[Recorded data]
========================

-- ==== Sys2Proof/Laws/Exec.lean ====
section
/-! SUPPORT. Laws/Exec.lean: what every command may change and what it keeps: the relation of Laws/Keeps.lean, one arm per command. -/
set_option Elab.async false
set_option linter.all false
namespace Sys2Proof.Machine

========================

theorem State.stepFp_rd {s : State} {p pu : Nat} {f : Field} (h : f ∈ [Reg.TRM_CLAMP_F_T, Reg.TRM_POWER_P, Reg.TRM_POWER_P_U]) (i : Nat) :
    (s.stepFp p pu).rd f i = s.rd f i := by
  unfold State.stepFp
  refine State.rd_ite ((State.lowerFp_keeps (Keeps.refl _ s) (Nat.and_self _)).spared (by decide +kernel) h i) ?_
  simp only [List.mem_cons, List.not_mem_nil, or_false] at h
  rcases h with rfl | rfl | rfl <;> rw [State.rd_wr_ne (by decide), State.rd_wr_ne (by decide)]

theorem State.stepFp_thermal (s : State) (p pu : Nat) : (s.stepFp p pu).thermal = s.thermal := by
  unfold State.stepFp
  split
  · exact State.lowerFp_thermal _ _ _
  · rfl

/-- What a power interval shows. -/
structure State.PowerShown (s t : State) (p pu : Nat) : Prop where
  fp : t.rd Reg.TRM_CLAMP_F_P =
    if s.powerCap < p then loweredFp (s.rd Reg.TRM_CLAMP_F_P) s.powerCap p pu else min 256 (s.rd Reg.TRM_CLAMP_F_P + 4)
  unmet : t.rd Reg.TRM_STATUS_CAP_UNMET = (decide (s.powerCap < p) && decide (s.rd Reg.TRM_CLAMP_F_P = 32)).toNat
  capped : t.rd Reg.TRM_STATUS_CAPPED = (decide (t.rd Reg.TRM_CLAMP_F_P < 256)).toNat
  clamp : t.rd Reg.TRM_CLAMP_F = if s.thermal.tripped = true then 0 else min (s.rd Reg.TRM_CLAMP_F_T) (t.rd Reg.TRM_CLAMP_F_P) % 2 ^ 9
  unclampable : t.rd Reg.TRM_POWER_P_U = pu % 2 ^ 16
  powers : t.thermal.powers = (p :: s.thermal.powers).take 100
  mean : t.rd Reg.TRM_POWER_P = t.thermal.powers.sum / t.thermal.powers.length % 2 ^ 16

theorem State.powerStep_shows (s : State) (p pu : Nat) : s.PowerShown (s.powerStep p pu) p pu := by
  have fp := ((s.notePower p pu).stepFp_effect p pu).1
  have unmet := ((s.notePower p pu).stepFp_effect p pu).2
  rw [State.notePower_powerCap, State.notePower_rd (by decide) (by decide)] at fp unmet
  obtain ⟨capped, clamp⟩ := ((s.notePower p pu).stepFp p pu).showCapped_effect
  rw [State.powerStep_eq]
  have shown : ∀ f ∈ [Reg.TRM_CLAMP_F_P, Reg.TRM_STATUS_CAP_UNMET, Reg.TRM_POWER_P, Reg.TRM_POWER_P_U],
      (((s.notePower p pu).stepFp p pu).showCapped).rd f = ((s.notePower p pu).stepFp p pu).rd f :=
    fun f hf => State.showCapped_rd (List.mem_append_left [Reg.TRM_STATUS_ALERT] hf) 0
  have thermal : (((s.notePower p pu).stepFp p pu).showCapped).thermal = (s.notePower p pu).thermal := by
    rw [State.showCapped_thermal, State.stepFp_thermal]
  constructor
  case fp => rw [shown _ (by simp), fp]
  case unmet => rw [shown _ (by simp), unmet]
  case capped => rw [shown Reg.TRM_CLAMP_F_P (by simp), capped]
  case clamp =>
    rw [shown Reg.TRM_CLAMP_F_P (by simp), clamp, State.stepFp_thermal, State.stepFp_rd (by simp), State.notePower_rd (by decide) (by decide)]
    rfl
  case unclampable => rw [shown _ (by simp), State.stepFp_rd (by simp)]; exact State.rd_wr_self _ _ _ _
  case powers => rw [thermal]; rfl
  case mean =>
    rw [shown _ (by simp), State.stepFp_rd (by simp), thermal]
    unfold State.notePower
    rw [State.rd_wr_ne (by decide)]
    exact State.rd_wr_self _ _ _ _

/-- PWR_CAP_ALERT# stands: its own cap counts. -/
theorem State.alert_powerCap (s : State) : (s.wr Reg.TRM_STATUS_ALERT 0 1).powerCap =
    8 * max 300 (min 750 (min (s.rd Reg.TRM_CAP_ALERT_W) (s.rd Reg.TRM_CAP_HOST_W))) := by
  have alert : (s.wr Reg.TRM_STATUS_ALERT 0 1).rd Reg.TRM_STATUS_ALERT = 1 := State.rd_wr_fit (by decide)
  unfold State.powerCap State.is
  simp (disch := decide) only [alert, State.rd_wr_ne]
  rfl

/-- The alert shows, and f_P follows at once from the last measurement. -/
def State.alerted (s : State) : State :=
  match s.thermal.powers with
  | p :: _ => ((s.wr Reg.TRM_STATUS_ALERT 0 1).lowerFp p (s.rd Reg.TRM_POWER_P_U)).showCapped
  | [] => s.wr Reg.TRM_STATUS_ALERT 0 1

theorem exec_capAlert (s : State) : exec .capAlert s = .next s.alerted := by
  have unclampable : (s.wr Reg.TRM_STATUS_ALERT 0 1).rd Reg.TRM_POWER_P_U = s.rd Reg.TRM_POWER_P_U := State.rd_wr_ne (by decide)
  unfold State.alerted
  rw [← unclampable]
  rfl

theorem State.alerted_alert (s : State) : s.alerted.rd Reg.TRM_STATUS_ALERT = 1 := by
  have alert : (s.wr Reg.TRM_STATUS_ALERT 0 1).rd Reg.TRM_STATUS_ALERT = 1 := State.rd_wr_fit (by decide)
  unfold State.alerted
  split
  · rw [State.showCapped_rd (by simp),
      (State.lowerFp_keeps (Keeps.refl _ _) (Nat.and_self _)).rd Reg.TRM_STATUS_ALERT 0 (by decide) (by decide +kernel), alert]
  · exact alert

========================

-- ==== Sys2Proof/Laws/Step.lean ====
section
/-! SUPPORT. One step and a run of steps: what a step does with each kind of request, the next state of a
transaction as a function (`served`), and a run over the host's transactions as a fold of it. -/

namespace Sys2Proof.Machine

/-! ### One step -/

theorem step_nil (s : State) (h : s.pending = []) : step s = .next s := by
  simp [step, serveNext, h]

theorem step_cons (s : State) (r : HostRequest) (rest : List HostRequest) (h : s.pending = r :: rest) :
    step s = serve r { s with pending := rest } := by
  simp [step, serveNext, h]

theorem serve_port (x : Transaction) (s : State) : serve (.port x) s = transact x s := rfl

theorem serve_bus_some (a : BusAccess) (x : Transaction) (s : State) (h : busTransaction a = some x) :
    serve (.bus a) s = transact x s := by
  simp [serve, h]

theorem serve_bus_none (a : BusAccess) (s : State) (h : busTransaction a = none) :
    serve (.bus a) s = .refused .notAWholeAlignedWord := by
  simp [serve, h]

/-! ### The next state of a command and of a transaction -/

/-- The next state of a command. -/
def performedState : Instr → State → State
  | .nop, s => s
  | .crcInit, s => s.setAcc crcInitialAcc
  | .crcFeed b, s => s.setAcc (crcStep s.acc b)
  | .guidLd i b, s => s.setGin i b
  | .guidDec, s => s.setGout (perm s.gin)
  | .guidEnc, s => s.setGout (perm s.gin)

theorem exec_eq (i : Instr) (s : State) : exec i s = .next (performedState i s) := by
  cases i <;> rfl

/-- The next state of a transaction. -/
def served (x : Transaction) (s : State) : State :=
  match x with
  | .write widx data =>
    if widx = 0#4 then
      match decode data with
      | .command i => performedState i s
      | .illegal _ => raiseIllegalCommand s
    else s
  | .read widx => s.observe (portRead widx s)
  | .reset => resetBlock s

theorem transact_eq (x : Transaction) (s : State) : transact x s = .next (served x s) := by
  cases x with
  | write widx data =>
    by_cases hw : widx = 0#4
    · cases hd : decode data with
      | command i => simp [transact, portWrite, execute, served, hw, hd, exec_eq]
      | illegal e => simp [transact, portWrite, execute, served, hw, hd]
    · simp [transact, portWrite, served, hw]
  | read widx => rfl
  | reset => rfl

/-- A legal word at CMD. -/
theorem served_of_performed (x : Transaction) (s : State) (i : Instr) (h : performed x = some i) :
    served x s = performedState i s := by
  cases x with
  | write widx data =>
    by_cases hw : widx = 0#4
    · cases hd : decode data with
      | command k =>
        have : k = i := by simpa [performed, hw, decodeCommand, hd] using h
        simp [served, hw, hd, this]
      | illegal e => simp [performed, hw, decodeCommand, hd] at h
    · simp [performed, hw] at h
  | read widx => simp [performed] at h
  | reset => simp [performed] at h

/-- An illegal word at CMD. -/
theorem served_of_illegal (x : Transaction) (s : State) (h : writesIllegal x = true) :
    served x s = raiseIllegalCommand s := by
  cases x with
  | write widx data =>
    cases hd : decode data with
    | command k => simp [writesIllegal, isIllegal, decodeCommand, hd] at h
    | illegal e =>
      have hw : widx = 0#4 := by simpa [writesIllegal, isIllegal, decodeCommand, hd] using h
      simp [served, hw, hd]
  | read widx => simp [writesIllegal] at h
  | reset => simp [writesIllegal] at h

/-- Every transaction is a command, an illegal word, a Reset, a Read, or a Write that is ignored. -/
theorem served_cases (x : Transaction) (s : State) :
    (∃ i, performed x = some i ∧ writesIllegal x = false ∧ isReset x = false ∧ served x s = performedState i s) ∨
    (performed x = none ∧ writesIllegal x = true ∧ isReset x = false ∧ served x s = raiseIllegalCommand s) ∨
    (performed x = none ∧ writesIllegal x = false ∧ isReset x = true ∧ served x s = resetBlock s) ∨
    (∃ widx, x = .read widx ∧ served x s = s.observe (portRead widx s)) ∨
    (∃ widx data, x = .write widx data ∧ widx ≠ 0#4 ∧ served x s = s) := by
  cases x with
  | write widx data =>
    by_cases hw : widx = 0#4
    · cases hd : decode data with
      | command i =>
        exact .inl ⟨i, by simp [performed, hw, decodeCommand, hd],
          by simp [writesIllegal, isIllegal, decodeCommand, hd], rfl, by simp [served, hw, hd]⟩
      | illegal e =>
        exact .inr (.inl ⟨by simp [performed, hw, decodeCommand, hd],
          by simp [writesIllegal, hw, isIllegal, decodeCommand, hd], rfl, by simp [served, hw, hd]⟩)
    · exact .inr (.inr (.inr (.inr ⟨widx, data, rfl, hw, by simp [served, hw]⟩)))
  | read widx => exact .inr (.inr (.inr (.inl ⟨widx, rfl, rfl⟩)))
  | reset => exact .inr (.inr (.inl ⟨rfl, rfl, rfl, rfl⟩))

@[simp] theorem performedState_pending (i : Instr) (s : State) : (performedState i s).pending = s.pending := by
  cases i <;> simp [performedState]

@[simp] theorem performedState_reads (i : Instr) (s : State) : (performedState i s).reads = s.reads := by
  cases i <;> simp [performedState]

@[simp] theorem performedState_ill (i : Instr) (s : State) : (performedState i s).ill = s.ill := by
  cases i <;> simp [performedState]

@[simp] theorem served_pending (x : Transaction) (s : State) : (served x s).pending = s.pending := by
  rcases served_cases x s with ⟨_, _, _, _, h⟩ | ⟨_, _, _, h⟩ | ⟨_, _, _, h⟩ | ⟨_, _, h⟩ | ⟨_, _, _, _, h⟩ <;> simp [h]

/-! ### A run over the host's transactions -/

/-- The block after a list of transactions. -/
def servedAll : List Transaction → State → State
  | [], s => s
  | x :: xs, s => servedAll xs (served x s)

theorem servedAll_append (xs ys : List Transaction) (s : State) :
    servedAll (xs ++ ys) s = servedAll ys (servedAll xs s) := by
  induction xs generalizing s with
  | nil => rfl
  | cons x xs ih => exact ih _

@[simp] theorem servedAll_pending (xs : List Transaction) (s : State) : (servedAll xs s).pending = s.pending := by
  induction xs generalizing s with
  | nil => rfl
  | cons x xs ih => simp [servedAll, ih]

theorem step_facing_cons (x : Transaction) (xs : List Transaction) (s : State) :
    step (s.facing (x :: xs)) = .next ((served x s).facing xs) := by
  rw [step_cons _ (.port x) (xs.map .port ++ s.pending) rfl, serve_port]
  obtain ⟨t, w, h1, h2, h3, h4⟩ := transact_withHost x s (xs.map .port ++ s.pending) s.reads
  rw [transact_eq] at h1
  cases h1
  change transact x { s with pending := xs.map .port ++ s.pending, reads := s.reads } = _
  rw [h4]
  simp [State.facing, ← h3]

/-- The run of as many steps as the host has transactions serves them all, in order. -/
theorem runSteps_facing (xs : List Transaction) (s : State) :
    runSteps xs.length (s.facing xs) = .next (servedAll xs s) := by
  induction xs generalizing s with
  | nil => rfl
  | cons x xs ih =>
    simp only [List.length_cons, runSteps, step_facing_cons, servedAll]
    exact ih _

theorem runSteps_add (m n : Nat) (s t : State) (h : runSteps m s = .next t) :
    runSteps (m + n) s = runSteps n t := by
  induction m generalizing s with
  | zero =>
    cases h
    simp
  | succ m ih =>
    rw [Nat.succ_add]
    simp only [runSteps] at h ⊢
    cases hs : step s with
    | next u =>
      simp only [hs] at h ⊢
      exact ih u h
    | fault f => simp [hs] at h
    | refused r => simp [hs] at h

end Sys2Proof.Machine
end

========================

In these entries, please give the number of lines holding the string "none" and nothing more.

**Result of this task:** 3